# Ever thought of renting your SA week?



## philemer (Apr 15, 2006)

I received a letter today from Optima Holidays offering to find a renter for my Tenbury week. Not sure how they got all my info but it was correct. There were two options: let them find a renter for me for a 35% commission or putting it into a 'rental pool' with the resort for a 25% commission. No promisies were made & no rental prices were quoted.
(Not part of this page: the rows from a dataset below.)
-- ==== Sys2Proof/Machine/Regs.lean ====
section
/-! DEFINITION. Every memory-mapped register field of the manual, under the manual's own name, with its address, bits, access type, reset value and whether the configuration image supplies it (R5, R55-R62, R89, R90, R122-R124, R164, R193, R260, R285, R314-R316, R337, R338, R366, R367, R386, R387, R406, R407, R428, R443, R464-R472). -/



namespace Sys2Proof.Machine.Reg

/-- The register windows (R467, R470, R471). -/
def glbBase : Nat := 0x000000
/-- Mailbox channel c (R339). -/
def mbBase (c : Nat) : Nat := 0x010000 + 0x4000 * c
def tuBase : Nat := 0x020000
def tilBase : Nat := 0x030000
/-- Cluster window n (R470). -/
def cluBase (n : Nat) : Nat := 0x040000 + 0x10000 * n
/-- The wire sequencer of port p (R55). -/
def wsqBase (p : Nat) : Nat := cluBase (p / 2) + 0x2000 + 0x1000 * (p % 2)
/-- The extension registers of port p (R89). -/
def pxBase (p : Nat) : Nat := cluBase (p / 2) + 0x4000 + 0x1000 * (p % 2)
/-- Window table l of cluster n (R124). -/
def ttwBase (n l : Nat) : Nat := cluBase n + 0x7400 + 0x80 * l
/-- Bit line k (R428). -/
def blBase (k : Nat) : Nat := cluBase (k / 2) + 0x7800 + 0x80 * (k % 2)
/-- The management cluster's window (R471). -/
def mgtBase : Nat := 0x080000
/-- The translation registers of engine e (R337). -/
def xlBase (e : Nat) : Nat := if e < 2 then mgtBase + 0xA000 + 0x20 * e else cluBase ((e - 2) / 3) + 0x8000 + 0x20 * ((e - 2) % 3)
/-- DMA channel c (R366). -/
def dmaBase (c : Nat) : Nat := mgtBase + 0xB000 + 0x40 * c
def dbgBase : Nat := 0x090000
/-- The debug registers of engine i (R465). -/
def dbgEBase (i : Nat) : Nat := dbgBase + 0x1000 + 0x200 * i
I've never heard of this company but it sounds legit. Another option for unhappy SA owners.   I probably won't use them because I'm currently happy with the trades I get from the independents. Their website is optimabreaks.com. I have no ownership in this co. and this is not an endorsement. 

Phil


----------



## Diane (Apr 16, 2006)

Is Tenbury managed by the Leisure Group, or First Resorts? I've seen those names on statements from SA resorts we own, or have owned in the past. It appears  from the website you gave that Optima is part of that same group.  Quaestor is another name I saw there and have seen on levy statements from SA resorts we own or have owned in the past.  I think you are correct that Optima is probably legit but I don't know anything about how good they are.  I wonder if there would be any problem with Optima sending money out of SA to you?  I have heard that the country has some restrictions in that regard.  If you learn anything more it would be interesting in light of the 2010 world soccer cup being held in SA, I think during the month of June.  Might be an opportunity there.

Diane


----------



## Hilltop (May 10, 2006)

Tenbury is managed by First Resorts who are part of the Club Leisure Group (there are quite a number of Companys under this group).  The best thing to do is probably have a look at their website for contact details and then email them about sending money out of SA.


----------